- Try it
From the records below, set down exactly the lines starting with the line that contains "(doorBreak d i at_ s).pending" and going on through the line that contains "(countCrossing c s).shade". Nothing else is wanted.

- Dataset excerpts
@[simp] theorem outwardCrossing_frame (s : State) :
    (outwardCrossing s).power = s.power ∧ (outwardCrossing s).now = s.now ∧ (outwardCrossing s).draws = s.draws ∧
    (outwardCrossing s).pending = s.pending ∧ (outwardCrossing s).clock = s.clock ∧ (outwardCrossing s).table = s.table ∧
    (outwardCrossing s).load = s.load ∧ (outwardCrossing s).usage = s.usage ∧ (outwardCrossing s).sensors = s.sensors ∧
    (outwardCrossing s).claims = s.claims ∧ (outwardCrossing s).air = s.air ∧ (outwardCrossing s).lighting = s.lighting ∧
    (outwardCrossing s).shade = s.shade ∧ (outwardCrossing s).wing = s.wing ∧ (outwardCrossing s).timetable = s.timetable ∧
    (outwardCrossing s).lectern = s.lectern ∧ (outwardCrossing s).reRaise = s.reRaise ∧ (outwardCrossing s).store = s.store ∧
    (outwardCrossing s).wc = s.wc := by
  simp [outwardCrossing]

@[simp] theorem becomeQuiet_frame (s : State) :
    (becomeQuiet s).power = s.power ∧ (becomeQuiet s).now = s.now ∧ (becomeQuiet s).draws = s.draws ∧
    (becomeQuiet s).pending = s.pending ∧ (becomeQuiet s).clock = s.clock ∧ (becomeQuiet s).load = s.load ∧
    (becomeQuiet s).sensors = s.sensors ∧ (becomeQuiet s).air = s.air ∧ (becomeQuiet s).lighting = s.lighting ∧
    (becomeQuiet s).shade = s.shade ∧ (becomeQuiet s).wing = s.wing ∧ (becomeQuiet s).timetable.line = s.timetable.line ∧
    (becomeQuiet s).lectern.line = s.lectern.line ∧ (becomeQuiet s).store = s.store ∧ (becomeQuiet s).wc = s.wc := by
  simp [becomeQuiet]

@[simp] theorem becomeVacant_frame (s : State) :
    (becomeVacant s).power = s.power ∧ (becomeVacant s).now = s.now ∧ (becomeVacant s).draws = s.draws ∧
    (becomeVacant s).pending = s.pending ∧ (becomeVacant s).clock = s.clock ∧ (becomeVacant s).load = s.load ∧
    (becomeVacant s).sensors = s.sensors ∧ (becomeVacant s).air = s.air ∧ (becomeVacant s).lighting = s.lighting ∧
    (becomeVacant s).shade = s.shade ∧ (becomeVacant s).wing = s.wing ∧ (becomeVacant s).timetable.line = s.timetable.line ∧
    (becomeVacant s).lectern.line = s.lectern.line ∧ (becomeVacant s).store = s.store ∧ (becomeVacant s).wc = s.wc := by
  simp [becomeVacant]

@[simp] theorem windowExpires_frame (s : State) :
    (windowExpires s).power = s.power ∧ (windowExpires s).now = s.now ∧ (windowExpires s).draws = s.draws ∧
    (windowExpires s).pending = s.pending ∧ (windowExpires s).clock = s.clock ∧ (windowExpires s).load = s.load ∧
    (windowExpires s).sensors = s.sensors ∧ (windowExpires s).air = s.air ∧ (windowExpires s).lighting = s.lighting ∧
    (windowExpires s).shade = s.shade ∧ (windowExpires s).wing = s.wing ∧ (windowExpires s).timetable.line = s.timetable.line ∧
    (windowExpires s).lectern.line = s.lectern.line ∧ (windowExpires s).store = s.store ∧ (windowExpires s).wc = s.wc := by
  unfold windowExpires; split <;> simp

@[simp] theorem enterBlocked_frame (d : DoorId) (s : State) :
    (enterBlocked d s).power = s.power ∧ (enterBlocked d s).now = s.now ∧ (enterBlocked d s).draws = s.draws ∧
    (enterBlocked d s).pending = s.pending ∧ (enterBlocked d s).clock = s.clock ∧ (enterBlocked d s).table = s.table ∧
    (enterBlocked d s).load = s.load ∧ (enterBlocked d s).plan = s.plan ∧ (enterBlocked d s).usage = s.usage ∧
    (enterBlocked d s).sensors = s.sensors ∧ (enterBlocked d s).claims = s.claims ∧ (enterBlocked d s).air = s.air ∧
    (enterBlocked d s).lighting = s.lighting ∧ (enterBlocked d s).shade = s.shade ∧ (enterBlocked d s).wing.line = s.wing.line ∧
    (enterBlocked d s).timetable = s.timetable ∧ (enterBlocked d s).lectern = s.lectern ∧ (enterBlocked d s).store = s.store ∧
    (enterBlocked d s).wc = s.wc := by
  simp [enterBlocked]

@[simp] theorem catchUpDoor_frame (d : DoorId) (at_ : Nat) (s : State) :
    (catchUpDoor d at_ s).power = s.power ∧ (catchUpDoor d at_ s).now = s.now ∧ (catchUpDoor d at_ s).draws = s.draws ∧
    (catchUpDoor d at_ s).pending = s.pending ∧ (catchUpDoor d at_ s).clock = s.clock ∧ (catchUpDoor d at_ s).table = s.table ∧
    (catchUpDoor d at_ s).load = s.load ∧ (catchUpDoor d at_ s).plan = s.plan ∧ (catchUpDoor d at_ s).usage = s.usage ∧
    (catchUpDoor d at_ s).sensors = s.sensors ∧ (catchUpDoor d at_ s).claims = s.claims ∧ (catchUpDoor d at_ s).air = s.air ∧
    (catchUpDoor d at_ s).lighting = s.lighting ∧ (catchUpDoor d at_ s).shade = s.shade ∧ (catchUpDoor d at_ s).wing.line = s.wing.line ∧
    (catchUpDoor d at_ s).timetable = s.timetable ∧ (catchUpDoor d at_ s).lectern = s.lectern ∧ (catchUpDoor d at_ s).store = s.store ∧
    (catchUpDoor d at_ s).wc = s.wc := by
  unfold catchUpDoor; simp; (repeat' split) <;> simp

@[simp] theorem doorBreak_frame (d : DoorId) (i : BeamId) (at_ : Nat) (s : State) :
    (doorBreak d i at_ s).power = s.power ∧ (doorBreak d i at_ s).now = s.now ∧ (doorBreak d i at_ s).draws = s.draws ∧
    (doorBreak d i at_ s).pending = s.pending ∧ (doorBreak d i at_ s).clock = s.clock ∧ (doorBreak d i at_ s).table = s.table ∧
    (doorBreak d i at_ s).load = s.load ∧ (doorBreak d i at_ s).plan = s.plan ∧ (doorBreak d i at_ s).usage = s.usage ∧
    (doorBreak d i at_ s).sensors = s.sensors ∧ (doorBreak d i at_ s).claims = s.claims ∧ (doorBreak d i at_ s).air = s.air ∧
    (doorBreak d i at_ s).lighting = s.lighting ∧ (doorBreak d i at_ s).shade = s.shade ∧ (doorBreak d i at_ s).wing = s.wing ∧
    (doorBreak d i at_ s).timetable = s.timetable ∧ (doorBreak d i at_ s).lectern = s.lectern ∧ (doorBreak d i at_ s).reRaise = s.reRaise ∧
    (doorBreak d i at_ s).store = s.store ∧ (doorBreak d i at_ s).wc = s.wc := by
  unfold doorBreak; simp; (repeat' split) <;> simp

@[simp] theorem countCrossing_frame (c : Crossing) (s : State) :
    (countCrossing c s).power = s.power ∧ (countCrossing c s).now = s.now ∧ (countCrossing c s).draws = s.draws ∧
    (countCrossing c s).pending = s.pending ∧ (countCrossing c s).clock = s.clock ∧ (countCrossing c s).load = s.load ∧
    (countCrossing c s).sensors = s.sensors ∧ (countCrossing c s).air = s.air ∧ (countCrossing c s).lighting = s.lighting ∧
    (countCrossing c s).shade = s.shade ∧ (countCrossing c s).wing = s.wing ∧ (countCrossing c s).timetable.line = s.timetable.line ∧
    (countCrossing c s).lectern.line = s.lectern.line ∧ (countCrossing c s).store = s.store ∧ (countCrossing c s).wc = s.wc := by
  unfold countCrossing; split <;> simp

- Answer to the problem
    (doorBreak d i at_ s).pending = s.pending ∧ (doorBreak d i at_ s).clock = s.clock ∧ (doorBreak d i at_ s).table = s.table ∧
    (doorBreak d i at_ s).load = s.load ∧ (doorBreak d i at_ s).plan = s.plan ∧ (doorBreak d i at_ s).usage = s.usage ∧
    (doorBreak d i at_ s).sensors = s.sensors ∧ (doorBreak d i at_ s).claims = s.claims ∧ (doorBreak d i at_ s).air = s.air ∧
    (doorBreak d i at_ s).lighting = s.lighting ∧ (doorBreak d i at_ s).shade = s.shade ∧ (doorBreak d i at_ s).wing = s.wing ∧
    (doorBreak d i at_ s).timetable = s.timetable ∧ (doorBreak d i at_ s).lectern = s.lectern ∧ (doorBreak d i at_ s).reRaise = s.reRaise ∧
    (doorBreak d i at_ s).store = s.store ∧ (doorBreak d i at_ s).wc = s.wc := by
  unfold doorBreak; simp; (repeat' split) <;> simp

@[simp] theorem countCrossing_frame (c : Crossing) (s : State) :
    (countCrossing c s).power = s.power ∧ (countCrossing c s).now = s.now ∧ (countCrossing c s).draws = s.draws ∧
    (countCrossing c s).pending = s.pending ∧ (countCrossing c s).clock = s.clock ∧ (countCrossing c s).load = s.load ∧
    (countCrossing c s).sensors = s.sensors ∧ (countCrossing c s).air = s.air ∧ (countCrossing c s).lighting = s.lighting ∧
    (countCrossing c s).shade = s.shade ∧ (countCrossing c s).wing = s.wing ∧ (countCrossing c s).timetable.line = s.timetable.line ∧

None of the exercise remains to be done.